Archive for June, 2010

h1

Yet

June 27, 2010

Señor Redcardo Clark Schweinsteiger, I was also saddened to hear of the passing of Manute Bol.  The poster in our elementary school gym that still resonates with me is the one that said “Don’t say I can’t, say I can’t yet.”

Here are some two-dimensional embeddings (PCA left, Isomap right) of FIFA World Cup squad heights, first taking features to be the counts of the discrete-valued heights (there are 36 different heights in the rosters; these features are essentially probability mass functions)

and second, taking features to be cumulative distribution functions
.
With the cdf features, in both embeddings the first component (the dimension shown left to right) is essentially the average height.  I have no interpretation for the embedded pdf features.  The Isomap embedding with the cdf features shows interesting structure, although I don’t see anything related to team performance.  Working with the cdf features seems to make better sense than working with the pdf features.

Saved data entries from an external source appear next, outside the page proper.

/-- An RCOPY unit sent toward its rank, once the one before it is acknowledged: units are written there one
after another, in increasing address order (R371, R403). -/
def State.sendPeer (s : State) (c : Nat) (m : Cmd) (a : Nat) (w : Piece) : Option State :=
  let g := s.cmdPg m
  if m.sub ≠ 0 then none else
  let p : FabPkt := { kind := 3, key := g.key, src := g.rank, dst := m.n 12, core := c, seq := m.seq, va := a
                      data := w.bytes, poison := w.poison }
  (s.sendFab c m p).map fun t =>
    ((t.exposeCmd c m).unbox c m w 0).modCmd c m.seq fun m => { m with sub := m.sub + 1 }

/-- A piece bound for host memory or a peer is checked for containment and poison first (R378). -/
def State.egress (s : State) (c : Nat) (m : Cmd) (a : Nat) (w : Piece) (enable : Nat)
    (send : Option State) : Option State :=
  let f := s.fn m.vf
  if f.contained then some (s.unbox c m w bsERROR)
  else if w.poison ∧ f.poisen / 2 ^ enable % 2 = 0 then some (s.stopEgress c m (a / s.dstUnit m a * s.dstUnit m a))
  else send

/-- A piece for a scratchpad destination. That of an indexed element is not moved when the element is not
wholly in its space or meets a seal entry (R194). -/
def State.writeLocal (s : State) (c : Nat) (m : Cmd) (w : Piece) : State :=
  let t := s.unbox c m { w with poison := false, nonres := false } 0
  let moved : Bool := decide (m.op ≠ 5) || (match (m.dstAt s c (w.pos / m.elem * m.elem)).bind fun e => s.spot c m e m.elem with
    | some (home, a) => !s.spadSealed home a m.elem
    | none => false)
  match m.dstAt s c w.pos with
  | some p => if moved then t.cmdWrite c m p w.bytes w.poison w.nonres else t.cmdStatus c m.seq bsERROR
  | none => t.cmdStatus c m.seq bsERROR

/-- The position from which a write of a piece starts, which its aim names: for a global destination the
first byte of the piece that shares its unit and its row or element. -/
def State.writeFrom (s : State) (c : Nat) (m : Cmd) (x : Nat × List Byte × Bool × Bool) : Nat :=
  let p := x.1 + (if m.aim.from_ < x.2.1.length then m.aim.from_ else 0)
  match m.dstAt s c p with
  | some (.glob a) =>
    let low := if m.op = 2 ∨ m.op = 5 then Nat.max x.1 (p / m.elem * m.elem) else x.1
    p - Nat.min (p - low) (a % s.dstUnit m a)
  | _ => p

/-- A piece read sent on, when nothing keeps it back: as one write of a unit, or as bytes of scratchpad, of
which any part may land first (R188). -/
def State.sendPiece (s : State) (c : Nat) (m : Cmd) (x : Nat × List Byte × Bool × Bool) : Option State :=
  let pos := s.writeFrom c m x
  match m.dstAt s c pos with
  | none => none
  | some (.glob a) =>
    let n := s.cutAt c m pos a (s.writeSpan m pos a)
    let w := m.piece pos n
    if s.blocked c m pos a || !m.spanRead pos n then none
    else if s.isRemote m then s.egress c m a w 1 (s.sendPeer c m a w)
    else if 4 < ownerOf a then some (s.unbox c m w bsERROR)
    else if s.flyBlocks c m a then none
    else if ownerOf a = 4 then s.egress c m a w 0 (s.sendWrite c m a w)
    else s.sendWrite c m a w
  | some p =>
    let left := Nat.min (x.1 + x.2.1.length - pos) (m.run pos)
    let n := if m.aim.len = 0 then left else Nat.min m.aim.len left
    if s.blockedSpad c m pos p.off n then none else some (s.writeLocal c m (m.piece pos n))

/-- The first piece that can be sent, from the one that its aim names on. -/
def State.sendNext (s : State) (c : Nat) (m : Cmd) : Option State :=
  let k := m.aim.box % m.outbox.length
  (m.outbox.drop k ++ m.outbox.take k).findSome? (s.sendPiece c m)

/-! ### One act of a command -/

/-- One act of a command that reads and writes: something read is written, else the next piece is read; its
aim may have it read first. -/
def Cmd.turn (m : Cmd) (write read : Option State) : Option State :=
  if m.aim.read then (match read with
    | some t => some t
    | none => write)
  else
    match write with
    | some t => some t
    | none => read

/-- One act of a command that copies. -/
def State.copyAct (c : Nat) (s : State) (m : Cmd) : Option State := m.turn (s.sendNext c m) (s.readNext c m)

/-- The bytes of a FILL from position `pos` (R194). -/
def fillBytes (pattern : Word) (pos n : Nat) : List Byte :=
  (rangeFrom pos n).map fun j => (natLe pattern.toNat 4).getD (j % 4) 0

/-- One act of a FILL. -/
def State.fillAct (c : Nat) (s : State) (m : Cmd) : Option State :=
  m.turn (s.sendNext c m) <| (m.nextPos s c).map fun p =>
    let k := m.pieceLen s c p
    (s.gotBytes c m p (fillBytes (wd m.w 10) p k) false false).requested c m.seq p k

/-- What one act of a started command leaves, when nothing forbids it to read and write. -/
def State.tryAct (s : State) (c : Nat) (m : Cmd) (act : State → Cmd → Option State) : Option State :=
  if m.startedAt = none ∨ m.stopped ∨ m.empty ∨ !s.fencesOk c m then none else act s m

/-- One act of a command of the copy engine. -/
def State.moveAct (c : Nat) (s : State) (m : Cmd) : Option State :=
  if m.op = 3 then s.fillAct c m else s.copyAct c m

/-- Whether an act issues a unit: it takes the engine's issue cycle, as reading scratchpad or a decision to
hold a unit does not (R332). -/
def State.unitIssues (s : State) (c : Nat) (m : Cmd) (act : State → Cmd → Option State) : Bool :=
  match (s.modCore c fun x => { x with engAt := 0 }).tryAct c m act with
  | some t => (t.core c).engAt != 0
  | none => false

/-- A command that reads or writes global memory (R332). -/
def Cmd.onGlobal (m : Cmd) : Bool :=
  ((placeAt m.w 2).any Place.isGlob && m.op != 3) || (placeAt m.w 4).any Place.isGlob

/-- Whether a bound that is due has still to reach its member (R333). -/
def State.boundsDue (s : State) : Bool :=
  s.dies.any fun kd => kd.2.convoys.any fun kv => kv.2.members.any fun km => match km.2.due with
    | (t, _) :: _ => decide (t ≤ s.now)
    | [] => false

/-- Whether a command of the copy engine accepted before `m` is still to do something in this cycle (R332). -/
def State.earlierDue (s : State) (c : Nat) (m : Cmd) : Bool :=
  (s.core c).cmds.any fun y => y.isCopy && y.onGlobal && decide (y.seq < m.seq ∧ y.nextAt ≤ s.now) &&
    (s.tryAct c y (State.moveAct c)).isSome

/-- In diagnostic fixed-latency mode a command of the copy engine decides its next unit when R332 says, and
issues one in a cycle in which none has issued, once the bounds due have come and no command accepted before
it may still issue. -/
def State.inTime (s : State) (c : Nat) (m : Cmd) (act : State → Cmd → Option State) : Bool :=
  !s.fixlat || !m.isCopy || decide (m.nextAt ≤ s.now) && !s.boundsDue && (!s.unitIssues c m act ||
    decide ((s.core c).engAt ≤ s.now) && !s.earlierDue c m)

/-- One act of a started command, in time. -/
def State.actOf (s : State) (c : Nat) (m : Cmd) (act : State → Cmd → Option State) : Option State :=
  match s.tryAct c m act with
  | some t => if s.inTime c m act then some t else none
  | none => none

/-- In diagnostic fixed-latency mode a core's copy engine has something to do in this cycle: to start a
command, or to act on one that reads or writes global memory (R332). -/
def State.copyDue (s : State) (c : Nat) : Bool :=
  s.fixlat && (s.core c).cmds.any fun m => m.isCopy &&
    (if m.startedAt = none then (s.startCmd c m).isSome
     else m.onGlobal && (s.actOf c m (State.moveAct c)).isSome)

/-- A started command of an opcode that may read and write, or its start. -/
def engineAct (op : Nat) (c seq : Nat) (s : State) (act : State → Cmd → Option State) : Out :=
  match (s.core c).cmds.find? fun m => decide (m.seq = seq) with
  | none => s.noEvent
  | some m =>
    if m.op ≠ op then s.noEvent
    else if m.startedAt = none then
      match s.startCmd c m with
      | some t => .next t
      | none => s.noEvent
    else
      match s.actOf c m act with
      | some t => .next t
      | none => s.noEvent

/-- COPY (R194). -/
def execCopy (core seq : Nat) (s : State) : Out := engineAct 1 core seq s (State.copyAct core)

/-- COPY2D (R194). -/
def execCopy2d (core seq : Nat) (s : State) : Out := engineAct 2 core seq s (State.copyAct core)

/-- GATHER (R194). -/
def execGather (core seq : Nat) (s : State) : Out := engineAct 4 core seq s (State.copyAct core)

/-- SCATTER (R194). -/
def execScatter (core seq : Nat) (s : State) : Out := engineAct 5 core seq s (State.copyAct core)

/-- FILL (R194). -/
def execFill (core seq : Nat) (s : State) : Out := engineAct 3 core seq s (State.fillAct core)

/-- One act of an ATOM: its request, or the old value written (R194, R365). -/
def State.atomAct (c : Nat) (s : State) (m : Cmd) : Option State :=
  if m.rest = [] then s.sendNext c m
  else if !s.acqOk c m then none
  else
    match placeAt m.w 4 with
    | some (.glob a) =>
      if ownerOf a = 4 ∧ (s.fn m.vf).contained then some (s.skip c m 0 1)
      else
        let (n, s1) := s.freshUid
        let b := 2 ^ bits (wd m.w 10) 9 8
        let r := { reqOf c n m 2 a b with
          op := bits (wd m.w 10) 3 0, x := wd m.w 13 ++ wd m.w 12, n := wd m.w 15 ++ wd m.w 14 }
        match s1.sendReq r with
        | none => none
        | some t =>
          let f : Fly := { id := n, core := c, uid := m.uid, seq := m.seq, launch := m.launch, vf := m.vf
                           owner := ownerOf a, die := dieOf c, stage := 0, va := a
                           block := m.block, buid := m.buid, interval := m.interval }
          some ((({ t with fly := t.fly ++ [f] }).modCmd c m.seq fun m =>
            { m with pend := m.pend ++ [(n, 0, b, a)], rest := [] }).issued c m)
    | _ => some (s.skip c m 0 1)

/-- ATOM (R194). -/
def execAtom (core seq : Nat) (s : State) : Out := engineAct 6 core seq s (State.atomAct core)

/-- A vector as the packets that carry it, of one flit each (R308). -/
def FabPkt.chunks (p : FabPkt) : List FabPkt :=
  (rangeFrom 0 (Nat.max 1 ((p.data.length + 255) / 256))).map fun k =>
    { p with off := 256 * k, size := p.data.length, data := (p.data.drop (256 * k)).take 256
             bad := p.bad.filter fun r => decide (r.1 < 256 * k + 256 ∧ 256 * k < r.1 + r.2) }

/-- The contribution of a collective (R399). -/
def Cmd.contribution (m : Cmd) (g : PGroup) (c : Nat) : FabPkt :=
  let data := if m.op ≠ 9 ∨ m.n 12 = g.rank then tblBytes m.buf 0 m.total else []
  { kind := 0, key := g.key, src := g.rank, dst := m.n 12, core := c, seq := m.seq, op := m.op
    words := [wd m.w 1, wd m.w 10, wd m.w 11, wd m.w 13], data, size := data.length, bad := m.bufBad
    status := m.status &&& (bsERROR ||| bsNONRES), cls := if cmdLAT m.w then 0 else 1, hub := dieOf c }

The origins of statistics in biometry, eugenics, etc. is certainly an interesting history.  I recently attended a seminar given by Sastry Pantula in his role as president of the American Statistical Association (ASA), in which he talked about growth, impact, visibility, and education initiatives of the association.  One interesting point that came up was that professional statisticians are discouraging the AP Statistics course offered in high schools.  Also, apparently, Pantula shows an IBM commercial whenever he gives his spiel about the ASA, a commercial like this one:

Statistics has really come a long way since its origins and some of it is very mathematical—some would say too mathematical.  Regarding statistics, Jerome Friedman wrote more than a decade ago, “If we are to compete with other data related fields in the academic (and commercial) marketplace, some of our basic paradigms will have to be modified. We may have to moderate our romance with mathematics. Mathematics (like computing) is a tool, a very powerful one to be sure, but not the only one that can be used to validate statistical methodology. Mathematics is not equivalent to theory, nor vice versa. Theories are intended to create understanding and mathematics, although quite valuable, is not the only way to do this. For example, the germ theory of disease (in and of itself) has little mathematical content, but it leads to considerable understanding of much medical phenomena. We will have to recognize that empirical validation, although necessarily limited (as is mathematics), does constitute a form of validation.”  Interesting stuff that I agree with.  It seems to me that the new field going by the name analytics is taking over the commercial marketplace (if it hasn’t already).  For example, Steve LaValle recently said that “in top-performing organizations, analytics has replaced intuition as the best way to answer questions.”

There is another related romance that I think has blossomed in fields such as information theory, theoretical computer science, signal processing, and statistics, which is described here by several prominent theoretical computer scientists.  “1. Assignment of little weight to ‘conceptual’ considerations, while assigning the dominant weight to technical considerations. 2. The view that technical simplicity is a drawback, and the failure to realize that simple observations may represent an important mind-switch that can pave the way to significant progress.”

Is this sort of thing an inevitable part of the evolution of fields of study?  For any field could you say that it hasn’t happened, or only that it hasn’t happened yet?

h1

Anthropometry

June 24, 2010

I was saddened to hear of the recent death of Manute Bol.  As you know, he was a 7’7″ member of the Dinka tribe who played for several years in the NBA.  He devoted nearly all of his resources in trying to help his native Sudan (perhaps in a misdirected way, but that is a discussion for another forum) and died essentially in poverty.  As you may recall, there was a life-size poster of Bol in the gym at our elementary school.  Although he was the tallest professional hockey player of all time, he was not close to being the tallest person ever.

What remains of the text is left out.